/-- Where the output tile of head i goes: the next slot of an out-stream's ring in ring order, or its place by index (R167). -/
def State.attendPlace (s : State) (w : Nat) (a : AttendEntry) (i : Nat) : Nat × Option (Nat × Nat) :=
  match s.ringAt w a.oBase true with
  | some (u, _) => let x := s.stream u; (x.slotAddr (x.outSlot 0), some (u, x.outSlot 0))
  | none => (a.oBase + tileBytes * i, none)

/-- The engine that writes an entry's outputs, its statistics with them, reaches bytes b to b + n − 1 in the slots of its task. -/
def State.attendReach (s : State) (c t w : Nat) (a : AttendEntry) (b n : Nat) : Bool :=
  s.slotted (s.asker c t (uEngine (64 * w + a.engFirst))) b n

/-- The output of head i can be written: its ring slot is EMPTY, and the engine reaches the tile and the statistics. -/
def State.attendFree (s : State) (c t w : Nat) (a : AttendEntry) (i : Nat) : Bool :=
  let q := s.attendPlace w a i
  s.attendReach c t w a q.1 tileBytes && (!a.stats || s.attendReach c t w a (a.statsBase + 8 * (i * a.mQ)) (8 * a.mQ)) &&
    (match q.2 with | some (u, k) => decide ((s.stream u).slot k = .empty) | none => true)

/-- Write the output of head i: its tile, its report, its statistics and its empty rows. -/
def State.attendOut (s : State) (c t w : Nat) (a : AttendEntry) (rows : Tbl RowSt) (i : Nat) : State :=
  let q := Hdr.ofBytes (s.rd (s.qAddr w a i) 64)
  let tg := s.target c a.smEntry a.fmtO a.rnd 0
  let cells := ((List.range a.mQ).map (fun r => (List.range a.d).map (fun d =>
    let x := (Tbl.get {} rows (128 * i + r)).out d
    let idx := (q.rowO + r) * a.tensorCols + q.colO + d
    (x, tg.conv x idx, idx)))).flatten
  let rep := cells.foldl (fun (m : SmRep) y => m.add y.1 y.2.1 y.2.2) {}
  let s := s.report c t a.smEntry rep
  let h : Hdr := { fmt := a.fmtO, rows := a.mQ, cols := a.d, scale := if fmtManaged a.fmtO then tg.e else 0, home := 2, tensor := tg.tensor,
                   rowO := q.rowO, colO := q.colO, producer := uEngine (64 * w + a.engFirst) }
  let p := s.attendPlace w a i
  let s := s.wr p.1 (tileImage h (packCodes a.fmtO (cells.map (fun y => y.2.1.code))))
  let s := match p.2 with | some (u, k) => s.fillOut u k | none => s
  let s := if a.stats then overList (List.range a.mQ) (fun r s =>
    let x := Tbl.get {} rows (128 * i + r)
    s.wr (a.statsBase + 8 * (i * a.mQ + r)) (leBytes 4 x.m.toNat ++ leBytes 4 x.l.toNat)) s else s
  let empty := ((List.range a.mQ).filter (fun r => !(Tbl.get {} rows (128 * i + r)).seen)).length
  if empty = 0 then s else s.incFld RegF.kvaSkipEmptyRows empty w

/-- Write outputs in the order of their heads as far as their places are free. With the last, the query tiles that came through a ring are
spent, and the task's attention is done. -/
def State.attendFinish (s : State) (c t w : Nat) (a : AttendEntry) (x : AttendSt) : Nat → State
  | 0 => s
  | n + 1 =>
    if a.qHeads ≤ x.outs then
      let s := overList ((List.range a.qHeads).filterMap (s.qSlot w a)) (fun q s => s.spendSlot q.1 q.2) s
      s.updRt c t (fun r => { r with att := some { x with done := true } })
    else if ¬ s.attendFree c t w a x.outs then s
    else
      let y := { x with outs := x.outs + 1 }
      ((s.attendOut c t w a x.rows x.outs).updRt c t (fun r => { r with att := some y })).attendFinish c t w a y n

/-! ### One block of a task -/

/-- The array that names itself where an operand tile of an attend task fails its check: the first of its entry (R241). -/
def State.attendArray (s : State) (c t w : Nat) : Nat := 2 * w + (if (s.entryOf c t).arrays.getLsbD 0 then 0 else 1)

/-- What an operand tile of an attend task fails with: a poisoned line, or a header or seal that does not agree with the product, whose block
scales are 0 (R163, spec/04_matrix_arrays.md R107). -/
def State.attendTileFail (s : State) (c t w fmt rows cols ad : Nat) : Option (State × Fail) :=
  let img := s.rd ad tileBytes
  let h := Hdr.ofBytes img
  if s.poisoned ad tileBytes then some ((s.galleryFail c ad tileBytes).2, (s.galleryFail c ad tileBytes).1)
  else if tileGood img (some fmt) && !h.bscale && decide (rows ≤ h.rows ∧ h.cols = cols) then none
  else some (s.evSeal (uArray (s.attendArray c t w)) c ad img, Fail.addr .tileSeal ad)

/-- Every array of an attend task reaches a tile in the task's slots. -/
def State.attendArrays (s : State) (c t w b : Nat) : Bool :=
  (List.range 2).all (fun j => !((s.entryOf c t).arrays.getLsbD j) || s.slotted (s.asker c t (uArray (2 * w + j))) b tileBytes)

/-- The first query tile that fails its check. -/
def State.qFail (s : State) (c t w : Nat) (a : AttendEntry) : Option (State × Fail) :=
  ((List.range a.qHeads).filterMap (fun i => s.attendTileFail c t w a.fmtQ a.mQ a.d (s.qAddr w a i))).head?

/-- Every query tile is there, FULL where it comes through a ring, and in reach of the arrays. -/
def State.qReady (s : State) (c t w : Nat) (a : AttendEntry) : Bool :=
  (List.range a.qHeads).all (fun i => s.attendArrays c t w (s.qAddr w a i) &&
    (match s.qSlot w a i with | some (u, k) => ((s.stream u).slot k).isFull | none => true))

/-- The hook of an entry, read from the gallery at its HOOK_BASE (R276, R281; log 125). -/
def State.readHook (s : State) (a : AttendEntry) : List W64 :=
  (List.range a.hookLen).map (fun i => BitVec.ofNat 64 (leNat (s.rd (a.hookBase + 8 * i) 8)))

/-- Every engine of an entry reaches the hook. -/
def State.hookReach (s : State) (c t w : Nat) (a : AttendEntry) : Bool :=
  a.hookLen == 0 || (List.range a.engCount).all (fun r => s.slotted (s.asker c t (uEngine (64 * w + a.engFirst + r))) a.hookBase (8 * a.hookLen))

/-- Take in a block for some query heads, with the hook as the gallery holds it and the arrays' flags (R82). -/
def State.takeBlock (s : State) (c t w : Nat) (a : AttendEntry) (x : AttendSt) (heads : List Nat) (keys : List Nat) (code : Nat)
    (kv : Nat → KvBlock × KvBlock) : State × AttendSt :=
  let b := { a with hook := s.readHook a }
  let r := heads.foldl (fun (y : Tbl RowSt × List ChainSt) i =>
    let v := kv i
    let z := s.headStep w b y.1 i keys code v.1 v.2
    (z.1, y.2 ++ z.2)) (x.rows, [])
  let s := overList heads (fun i s => s.galleryCorrected (s.qAddr w a i) tileBytes) s
  let s := if a.hookLen = 0 then s else s.galleryCorrected a.hookBase (8 * a.hookLen)
  let x := { x with rows := r.1 }
  ((s.arithFlags w r.2).updRt c t (fun y => { y with att := some x }), x)

/-- What a block comes to: `stuck` while an operand is missing or a slot is wanting. -/
inductive BlockRes where
  | next (s : State)
  | stuck
  | fail (s : State) (f : Fail)

/-- The K tile that the KV unit stages from a sequence, as the array's input port sees it. -/
def Seq.staged (x : Seq) (rows : Nat) : List Byte :=
  tileImage { fmt := x.fmt, rows := rows, cols := x.d, scale := x.scale, home := 2, producer := uKv x.wing } []

/-- The next block from a sequence, for every query head. Where the sequence's format or D is not the entry's, the staged tile fails the
input port's check. -/
def State.blockFromSeq (s : State) (c t w : Nat) (a : AttendEntry) (x : AttendSt) (code : Nat) : BlockRes :=
  let keys := a.keysOf x.block x.keyEnd
  let q := s.seqOf x.seq
  match s.readPages c t x.seq ((keys.map (fun k => k / max 1 q.t)).eraseDups) with
  | .fail s f => .fail s f
  | .stuck => .stuck
  | .pages s pages =>
    if q.fmt ≠ a.fmtKv ∨ q.d ≠ a.d then
      .fail (s.evSeal (uArray (s.attendArray c t w)) c 0 (q.staged keys.length)) (Fail.addr .tileSeal 0)
    else
      let r := s.takeBlock c t w a x (List.range a.qHeads) keys code (fun i =>
        (q.block pages 0 (a.kvHead i q.h) keys, q.block pages 1 (a.kvHead i q.h) keys))
      .next (r.1.updRt c t (fun y => { y with att := some { r.2 with block := x.block + 1 } }))

/-- The K or V tile that comes next from in-streams: the streams give the tiles in turn (log 30). -/
def State.streamTile (s : State) (w : Nat) (a : AttendEntry) (n : Nat) : Option (Nat × Nat × List Byte) :=
  let u := 128 * w + nth 0 a.kvTiles (n % max 1 a.kvTiles.length)
  let x := s.stream u
  if x.held && (x.slot x.reader).isFull then some (u, x.slotAddr x.reader, s.rd (x.slotAddr x.reader) tileBytes) else none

######

- PROBLEM TO WORK ON -
The required output is each line of the entries that contains the word "qSlot".

- ANSWER AREA -
      let s := overList ((List.range a.qHeads).filterMap (s.qSlot w a)) (fun q s => s.spendSlot q.1 q.2) s
    (match s.qSlot w a i with | some (u, k) => ((s.stream u).slot k).isFull | none => true))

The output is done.